* **Extracted records**
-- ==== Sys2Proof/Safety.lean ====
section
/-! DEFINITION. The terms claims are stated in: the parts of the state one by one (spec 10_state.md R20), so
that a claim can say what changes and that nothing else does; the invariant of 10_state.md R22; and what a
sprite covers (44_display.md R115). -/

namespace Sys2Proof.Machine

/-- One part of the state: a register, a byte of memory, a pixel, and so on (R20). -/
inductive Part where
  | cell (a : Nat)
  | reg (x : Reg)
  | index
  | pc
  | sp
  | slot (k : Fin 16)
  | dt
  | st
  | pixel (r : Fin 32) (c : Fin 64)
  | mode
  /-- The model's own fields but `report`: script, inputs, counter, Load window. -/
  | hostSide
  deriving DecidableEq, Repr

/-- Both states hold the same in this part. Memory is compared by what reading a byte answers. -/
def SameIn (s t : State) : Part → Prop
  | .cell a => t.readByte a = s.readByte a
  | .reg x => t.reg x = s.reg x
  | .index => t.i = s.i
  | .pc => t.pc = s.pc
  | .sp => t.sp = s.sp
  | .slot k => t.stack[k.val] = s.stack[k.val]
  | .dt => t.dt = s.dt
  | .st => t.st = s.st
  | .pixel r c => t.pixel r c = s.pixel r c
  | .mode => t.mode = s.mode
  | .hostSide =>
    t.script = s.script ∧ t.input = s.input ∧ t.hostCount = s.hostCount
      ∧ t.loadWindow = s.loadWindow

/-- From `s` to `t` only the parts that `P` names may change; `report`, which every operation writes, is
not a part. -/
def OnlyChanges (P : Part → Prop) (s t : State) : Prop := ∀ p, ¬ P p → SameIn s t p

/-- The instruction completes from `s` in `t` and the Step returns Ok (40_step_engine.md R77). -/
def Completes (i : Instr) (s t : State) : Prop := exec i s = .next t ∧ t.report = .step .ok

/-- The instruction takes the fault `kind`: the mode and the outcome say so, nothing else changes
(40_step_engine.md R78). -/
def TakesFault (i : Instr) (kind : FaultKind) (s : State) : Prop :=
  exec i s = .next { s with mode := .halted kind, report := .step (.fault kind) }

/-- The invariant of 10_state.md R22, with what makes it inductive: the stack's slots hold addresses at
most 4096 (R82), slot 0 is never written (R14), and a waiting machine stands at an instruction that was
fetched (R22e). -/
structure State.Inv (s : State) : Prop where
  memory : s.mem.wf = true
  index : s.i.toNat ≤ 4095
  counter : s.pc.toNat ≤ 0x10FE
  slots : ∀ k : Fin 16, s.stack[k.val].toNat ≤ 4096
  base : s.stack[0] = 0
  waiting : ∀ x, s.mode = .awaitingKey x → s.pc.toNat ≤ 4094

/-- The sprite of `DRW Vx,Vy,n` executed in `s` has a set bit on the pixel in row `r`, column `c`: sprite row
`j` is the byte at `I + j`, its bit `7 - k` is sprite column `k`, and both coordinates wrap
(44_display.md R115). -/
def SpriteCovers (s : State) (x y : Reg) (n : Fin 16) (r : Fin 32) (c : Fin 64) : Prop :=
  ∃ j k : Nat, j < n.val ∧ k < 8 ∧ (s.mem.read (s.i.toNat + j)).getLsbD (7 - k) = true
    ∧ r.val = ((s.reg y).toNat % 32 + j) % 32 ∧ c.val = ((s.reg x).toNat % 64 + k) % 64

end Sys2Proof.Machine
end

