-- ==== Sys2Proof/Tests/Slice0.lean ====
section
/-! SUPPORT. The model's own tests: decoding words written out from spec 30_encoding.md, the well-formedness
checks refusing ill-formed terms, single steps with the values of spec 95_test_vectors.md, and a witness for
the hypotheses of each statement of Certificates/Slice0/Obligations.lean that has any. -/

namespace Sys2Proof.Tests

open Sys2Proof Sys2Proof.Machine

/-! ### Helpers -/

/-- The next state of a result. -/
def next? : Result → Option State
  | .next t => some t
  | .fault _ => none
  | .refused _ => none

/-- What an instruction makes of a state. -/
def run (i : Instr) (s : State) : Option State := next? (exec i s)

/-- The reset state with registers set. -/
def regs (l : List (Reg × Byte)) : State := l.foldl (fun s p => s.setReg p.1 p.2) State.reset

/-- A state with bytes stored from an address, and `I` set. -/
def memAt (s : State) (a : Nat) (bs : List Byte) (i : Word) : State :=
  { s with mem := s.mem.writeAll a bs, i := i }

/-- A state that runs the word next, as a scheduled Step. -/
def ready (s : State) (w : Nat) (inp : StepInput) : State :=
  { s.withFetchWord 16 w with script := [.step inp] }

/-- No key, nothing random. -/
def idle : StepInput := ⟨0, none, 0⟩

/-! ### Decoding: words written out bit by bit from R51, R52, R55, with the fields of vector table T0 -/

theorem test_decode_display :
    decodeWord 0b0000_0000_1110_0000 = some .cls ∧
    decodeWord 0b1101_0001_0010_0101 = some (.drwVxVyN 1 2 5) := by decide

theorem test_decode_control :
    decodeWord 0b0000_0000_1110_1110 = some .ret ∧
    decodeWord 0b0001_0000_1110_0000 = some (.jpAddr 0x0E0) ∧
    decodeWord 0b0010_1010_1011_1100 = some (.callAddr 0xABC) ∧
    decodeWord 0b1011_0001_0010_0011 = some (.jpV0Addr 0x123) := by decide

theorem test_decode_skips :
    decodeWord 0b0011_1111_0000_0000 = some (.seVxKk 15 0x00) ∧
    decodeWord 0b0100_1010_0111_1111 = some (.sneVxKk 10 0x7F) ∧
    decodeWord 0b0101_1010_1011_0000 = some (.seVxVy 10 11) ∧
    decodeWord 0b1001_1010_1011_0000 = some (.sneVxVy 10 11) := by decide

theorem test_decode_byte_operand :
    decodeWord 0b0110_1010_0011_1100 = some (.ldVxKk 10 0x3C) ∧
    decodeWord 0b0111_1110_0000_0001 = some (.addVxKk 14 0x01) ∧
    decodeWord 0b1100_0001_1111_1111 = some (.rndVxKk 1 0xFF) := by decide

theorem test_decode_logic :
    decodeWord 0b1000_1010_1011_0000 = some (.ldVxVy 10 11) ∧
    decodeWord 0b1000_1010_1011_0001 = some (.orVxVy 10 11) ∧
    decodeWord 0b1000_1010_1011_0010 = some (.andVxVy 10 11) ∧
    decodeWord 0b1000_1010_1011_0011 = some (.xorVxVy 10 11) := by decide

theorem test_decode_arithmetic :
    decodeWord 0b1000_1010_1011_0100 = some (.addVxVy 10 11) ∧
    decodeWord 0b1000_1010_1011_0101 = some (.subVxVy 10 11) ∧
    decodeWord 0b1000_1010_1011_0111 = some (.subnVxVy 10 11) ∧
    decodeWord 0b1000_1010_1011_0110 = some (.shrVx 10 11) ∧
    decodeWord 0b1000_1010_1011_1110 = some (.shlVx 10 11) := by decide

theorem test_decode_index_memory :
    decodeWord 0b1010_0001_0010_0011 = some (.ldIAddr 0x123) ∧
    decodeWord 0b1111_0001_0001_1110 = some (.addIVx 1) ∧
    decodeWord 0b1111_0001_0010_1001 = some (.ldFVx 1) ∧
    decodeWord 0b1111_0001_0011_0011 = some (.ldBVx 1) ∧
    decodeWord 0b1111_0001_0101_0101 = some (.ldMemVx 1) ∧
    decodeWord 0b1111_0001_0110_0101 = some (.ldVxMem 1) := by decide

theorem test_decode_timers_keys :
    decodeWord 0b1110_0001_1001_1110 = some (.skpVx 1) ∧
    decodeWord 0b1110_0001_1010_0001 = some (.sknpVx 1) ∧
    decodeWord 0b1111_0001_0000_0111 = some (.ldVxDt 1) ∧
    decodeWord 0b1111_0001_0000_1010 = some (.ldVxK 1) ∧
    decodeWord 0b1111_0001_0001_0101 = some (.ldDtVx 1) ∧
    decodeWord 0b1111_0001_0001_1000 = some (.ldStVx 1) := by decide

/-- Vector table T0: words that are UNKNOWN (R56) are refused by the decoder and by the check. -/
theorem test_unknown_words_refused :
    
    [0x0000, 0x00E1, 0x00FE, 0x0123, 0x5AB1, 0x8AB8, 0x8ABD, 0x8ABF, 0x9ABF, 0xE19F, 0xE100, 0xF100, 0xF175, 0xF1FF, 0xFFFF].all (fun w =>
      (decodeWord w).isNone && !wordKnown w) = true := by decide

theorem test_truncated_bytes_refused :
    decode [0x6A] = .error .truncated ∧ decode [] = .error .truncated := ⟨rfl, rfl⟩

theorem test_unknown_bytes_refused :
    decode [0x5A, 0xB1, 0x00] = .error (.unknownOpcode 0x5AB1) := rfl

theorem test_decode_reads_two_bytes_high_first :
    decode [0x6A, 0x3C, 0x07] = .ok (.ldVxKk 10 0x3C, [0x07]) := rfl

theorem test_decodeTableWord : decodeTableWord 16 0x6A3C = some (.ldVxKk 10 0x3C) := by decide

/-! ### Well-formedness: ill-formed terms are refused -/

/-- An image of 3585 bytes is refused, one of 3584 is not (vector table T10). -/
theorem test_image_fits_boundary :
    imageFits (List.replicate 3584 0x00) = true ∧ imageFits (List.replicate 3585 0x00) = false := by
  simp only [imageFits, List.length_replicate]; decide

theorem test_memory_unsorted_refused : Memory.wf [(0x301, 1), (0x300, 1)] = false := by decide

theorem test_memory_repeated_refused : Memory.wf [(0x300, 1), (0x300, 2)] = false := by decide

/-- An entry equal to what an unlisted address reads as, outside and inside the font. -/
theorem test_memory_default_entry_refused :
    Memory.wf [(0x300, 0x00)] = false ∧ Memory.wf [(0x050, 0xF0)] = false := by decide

* **WHAT YOU WILL DO**
Once you find the line containing "imageFits (List.replicate 3584", copy it and every line after it through the end of the records, exactly and nothing else.

* **COMPLETED TASK**
    imageFits (List.replicate 3584 0x00) = true ∧ imageFits (List.replicate 3585 0x00) = false := by
  simp only [imageFits, List.length_replicate]; decide

theorem test_memory_unsorted_refused : Memory.wf [(0x301, 1), (0x300, 1)] = false := by decide

theorem test_memory_repeated_refused : Memory.wf [(0x300, 1), (0x300, 2)] = false := by decide

/-- An entry equal to what an unlisted address reads as, outside and inside the font. -/
theorem test_memory_default_entry_refused :
    Memory.wf [(0x300, 0x00)] = false ∧ Memory.wf [(0x050, 0xF0)] = false := by decide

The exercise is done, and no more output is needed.